An exact, complete copy of the data that follows is needed.

********

/-- Every general register but those listed is unchanged. -/
def gprsKept (s t : State) (but : List (BitVec 5)) : Prop := ∀ q, q ∉ but → t.getGpr q = s.getGpr q

/-- Every floating-point register but those listed is unchanged. -/
def fprsKept (s t : State) (but : List (BitVec 5)) : Prop :=
  ∀ q, q ∉ but → t.getFpr q = s.getFpr q ∧ t.isSingle q = s.isSingle q

/-- Every CR field but those listed is unchanged. -/
def crKept (s t : State) (but : List (BitVec 3)) : Prop := ∀ f, f ∉ but → t.crField f = s.crField f

/-- Only general registers, CR, XER, the pc (now the next in sequence) and the draw counter may have changed. -/
def integerFrame (s t : State) : Prop :=
  t = { s with gpr := t.gpr, cr := t.cr, xer := t.xer, nia := s.nextPc, draws := t.draws } ∧ sameMemory s t

/-- Only floating-point registers, the FPSCR, CR, the pc (now the next in sequence) and the draw counter may have changed. -/
def floatFrame (s t : State) : Prop :=
  t = { s with fpr := t.fpr, fprSingle := t.fprSingle, fpscr := t.fpscr, cr := t.cr, nia := s.nextPc, draws := t.draws } ∧
    sameMemory s t

/-! ## Integer effects -/

/-- The width in bits that the computation mode gives results: 64 or 32 (00_scope R10). -/
def State.width (s : State) : Nat := if s.mode64 then 64 else 32

/-- A value as an unsigned number of that width. -/
def State.unsignedPart (s : State) (v : Dword) : Nat := v.toNat % 2 ^ s.width

/-- A value as a signed number of that width. -/
def State.signedPart (s : State) (v : Dword) : Int := if s.mode64 then v.toInt else (low v).toInt

/-- A number lies outside the signed range of `w` bits. -/
def outside (w : Nat) (i : Int) : Bool := decide (i < -(2 : Int) ^ (w - 1) ∨ (2 : Int) ^ (w - 1) ≤ i)

/-- LT, GT, EQ of two numbers and a copy of SO, as a CR field (10_state R34). -/
def orderOf (a b : Int) (so : Bool) : BitVec 4 := (if a < b then 8 else if b < a then 4 else 2) ||| (if so then 1 else 0)

/-- CA and OV become what is given, or stay; SO is set with OV and never cleared; the other XER bits stay (10_state R36, R37). -/
def xerEffect (s t : State) (ca ov : Option Bool) : Prop :=
  t.ca = ca.getD s.ca ∧ t.ov = ov.getD s.ov ∧ t.so = (s.so || ov.getD false) ∧ t.xer &&& 0x1FFFFFFF = s.xer &&& 0x1FFFFFFF

/-- CR0 compares `v` with 0 when `rc`, and stays otherwise; the other CR fields stay (10_state R35). -/
def cr0Effect (s t : State) (rc : Bool) (v : Dword) : Prop :=
  t.crField 0 = (if rc then orderOf (s.signedPart v) 0 t.so else s.crField 0) ∧ crKept s t [0]

/-- The instruction completes with `v` in rD, with CA, OV and CR0 as given, and changes nothing else. -/
def integerEffect (s : State) (rd : BitVec 5) (v : Dword) (ca ov : Option Bool) (rc : Bool) (r : Result) : Prop :=
  ∃ t, r = .next t ∧ integerFrame s t ∧ t.draws = s.draws ∧ t.getGpr rd = s.norm v ∧ gprsKept s t [rd] ∧
    xerEffect s t ca ov ∧ cr0Effect s t rc v

/-- The instruction completes with the word `w` in the low half of rD, whose high half is undefined on a 64-bit implementation;
CR0[0:2] is undefined in 64-bit mode (40 R221, R226). -/
def wordEffect (s : State) (rd : BitVec 5) (w : Word) (ov : Option Bool) (rc : Bool) (r : Result) : Prop :=
  ∃ t, r = .next t ∧ integerFrame s t ∧ low (t.getGpr rd) = w ∧ (s.cfg.impl64 = false → t.getGpr rd = zext w) ∧
    gprsKept s t [rd] ∧ xerEffect s t none ov ∧ crKept s t [0] ∧ (rc = false → t.cr = s.cr) ∧
    (rc = true → (t.crField 0).getLsbD 0 = t.so) ∧
    (rc = true → s.mode64 = false → t.crField 0 = orderOf w.toInt 0 t.so)

/-- The instruction completes, with an undefined value in rD, OV (and SO) set when `oe`, and CR0[0:2] undefined when `rc`
(40 R226). -/
def undefinedEffect (s : State) (rd : BitVec 5) (oe rc : Bool) (r : Result) : Prop :=
  ∃ t, r = .next t ∧ integerFrame s t ∧ gprsKept s t [rd] ∧ xerEffect s t none (if oe then some true else none) ∧
    crKept s t [0] ∧ (rc = false → t.cr = s.cr) ∧ (rc = true → (t.crField 0).getLsbD 0 = t.so)

/-! ## Accesses -/

/-- The number that bytes make, the first the most significant (20_memory R90). -/
def bigEndian (bytes : List Byte) : Nat :=
  match bytes with
  | [] => 0
  | b :: rest => b.toNat * 256 ^ rest.length + bigEndian rest

/-- Memory holds the bytes from physical address `pa` on. -/
def State.holds (s : State) (pa : Dword) (bytes : List Byte) : Prop :=
  ∀ k (h : k < bytes.length), s.mem.read (pa + BitVec.ofNat 64 k).toNat = some bytes[k]

/-- Reading the addresses gives these bytes. -/
def State.readsAs (s : State) (pas : List Dword) (bytes : List Byte) : Prop :=
  pas.map (fun pa => s.mem.read pa.toNat) = bytes.map some

/-- The first of the addresses whose byte nothing has written. -/
def State.firstUnwritten (s : State) (pas : List Dword) : Option Nat :=
  (pas.find? (fun pa => (s.mem.read pa.toNat).isNone)).map BitVec.toNat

********

### Output of the exercise
/-- Every general register but those listed is unchanged. -/
def gprsKept (s t : State) (but : List (BitVec 5)) : Prop := ∀ q, q ∉ but → t.getGpr q = s.getGpr q

/-- Every floating-point register but those listed is unchanged. -/
def fprsKept (s t : State) (but : List (BitVec 5)) : Prop :=
  ∀ q, q ∉ but → t.getFpr q = s.getFpr q ∧ t.isSingle q = s.isSingle q

/-- Every CR field but those listed is unchanged. -/
def crKept (s t : State) (but : List (BitVec 3)) : Prop := ∀ f, f ∉ but → t.crField f = s.crField f

/-- Only general registers, CR, XER, the pc (now the next in sequence) and the draw counter may have changed. -/
def integerFrame (s t : State) : Prop :=
  t = { s with gpr := t.gpr, cr := t.cr, xer := t.xer, nia := s.nextPc, draws := t.draws } ∧ sameMemory s t

/-- Only floating-point registers, the FPSCR, CR, the pc (now the next in sequence) and the draw counter may have changed. -/
def floatFrame (s t : State) : Prop :=
  t = { s with fpr := t.fpr, fprSingle := t.fprSingle, fpscr := t.fpscr, cr := t.cr, nia := s.nextPc, draws := t.draws } ∧
    sameMemory s t

/-! ## Integer effects -/

/-- The width in bits that the computation mode gives results: 64 or 32 (00_scope R10). -/
def State.width (s : State) : Nat := if s.mode64 then 64 else 32

/-- A value as an unsigned number of that width. -/
def State.unsignedPart (s : State) (v : Dword) : Nat := v.toNat % 2 ^ s.width

/-- A value as a signed number of that width. -/
def State.signedPart (s : State) (v : Dword) : Int := if s.mode64 then v.toInt else (low v).toInt

/-- A number lies outside the signed range of `w` bits. -/
def outside (w : Nat) (i : Int) : Bool := decide (i < -(2 : Int) ^ (w - 1) ∨ (2 : Int) ^ (w - 1) ≤ i)

/-- LT, GT, EQ of two numbers and a copy of SO, as a CR field (10_state R34). -/
def orderOf (a b : Int) (so : Bool) : BitVec 4 := (if a < b then 8 else if b < a then 4 else 2) ||| (if so then 1 else 0)

/-- CA and OV become what is given, or stay; SO is set with OV and never cleared; the other XER bits stay (10_state R36, R37). -/
def xerEffect (s t : State) (ca ov : Option Bool) : Prop :=
  t.ca = ca.getD s.ca ∧ t.ov = ov.getD s.ov ∧ t.so = (s.so || ov.getD false) ∧ t.xer &&& 0x1FFFFFFF = s.xer &&& 0x1FFFFFFF

/-- CR0 compares `v` with 0 when `rc`, and stays otherwise; the other CR fields stay (10_state R35). -/
def cr0Effect (s t : State) (rc : Bool) (v : Dword) : Prop :=
  t.crField 0 = (if rc then orderOf (s.signedPart v) 0 t.so else s.crField 0) ∧ crKept s t [0]

/-- The instruction completes with `v` in rD, with CA, OV and CR0 as given, and changes nothing else. -/
def integerEffect (s : State) (rd : BitVec 5) (v : Dword) (ca ov : Option Bool) (rc : Bool) (r : Result) : Prop :=
  ∃ t, r = .next t ∧ integerFrame s t ∧ t.draws = s.draws ∧ t.getGpr rd = s.norm v ∧ gprsKept s t [rd] ∧
    xerEffect s t ca ov ∧ cr0Effect s t rc v

/-- The instruction completes with the word `w` in the low half of rD, whose high half is undefined on a 64-bit implementation;
CR0[0:2] is undefined in 64-bit mode (40 R221, R226). -/
def wordEffect (s : State) (rd : BitVec 5) (w : Word) (ov : Option Bool) (rc : Bool) (r : Result) : Prop :=
  ∃ t, r = .next t ∧ integerFrame s t ∧ low (t.getGpr rd) = w ∧ (s.cfg.impl64 = false → t.getGpr rd = zext w) ∧
    gprsKept s t [rd] ∧ xerEffect s t none ov ∧ crKept s t [0] ∧ (rc = false → t.cr = s.cr) ∧
    (rc = true → (t.crField 0).getLsbD 0 = t.so) ∧
    (rc = true → s.mode64 = false → t.crField 0 = orderOf w.toInt 0 t.so)

/-- The instruction completes, with an undefined value in rD, OV (and SO) set when `oe`, and CR0[0:2] undefined when `rc`
(40 R226). -/
def undefinedEffect (s : State) (rd : BitVec 5) (oe rc : Bool) (r : Result) : Prop :=
  ∃ t, r = .next t ∧ integerFrame s t ∧ gprsKept s t [rd] ∧ xerEffect s t none (if oe then some true else none) ∧
    crKept s t [0] ∧ (rc = false → t.cr = s.cr) ∧ (rc = true → (t.crField 0).getLsbD 0 = t.so)

/-! ## Accesses -/

/-- The number that bytes make, the first the most significant (20_memory R90). -/
def bigEndian (bytes : List Byte) : Nat :=
  match bytes with
  | [] => 0
  | b :: rest => b.toNat * 256 ^ rest.length + bigEndian rest

/-- Memory holds the bytes from physical address `pa` on. -/
def State.holds (s : State) (pa : Dword) (bytes : List Byte) : Prop :=
  ∀ k (h : k < bytes.length), s.mem.read (pa + BitVec.ofNat 64 k).toNat = some bytes[k]

/-- Reading the addresses gives these bytes. -/
def State.readsAs (s : State) (pas : List Dword) (bytes : List Byte) : Prop :=
  pas.map (fun pa => s.mem.read pa.toNat) = bytes.map some

/-- The first of the addresses whose byte nothing has written. -/
def State.firstUnwritten (s : State) (pas : List Dword) : Option Nat :=
  (pas.find? (fun pa => (s.mem.read pa.toNat).isNone)).map BitVec.toNat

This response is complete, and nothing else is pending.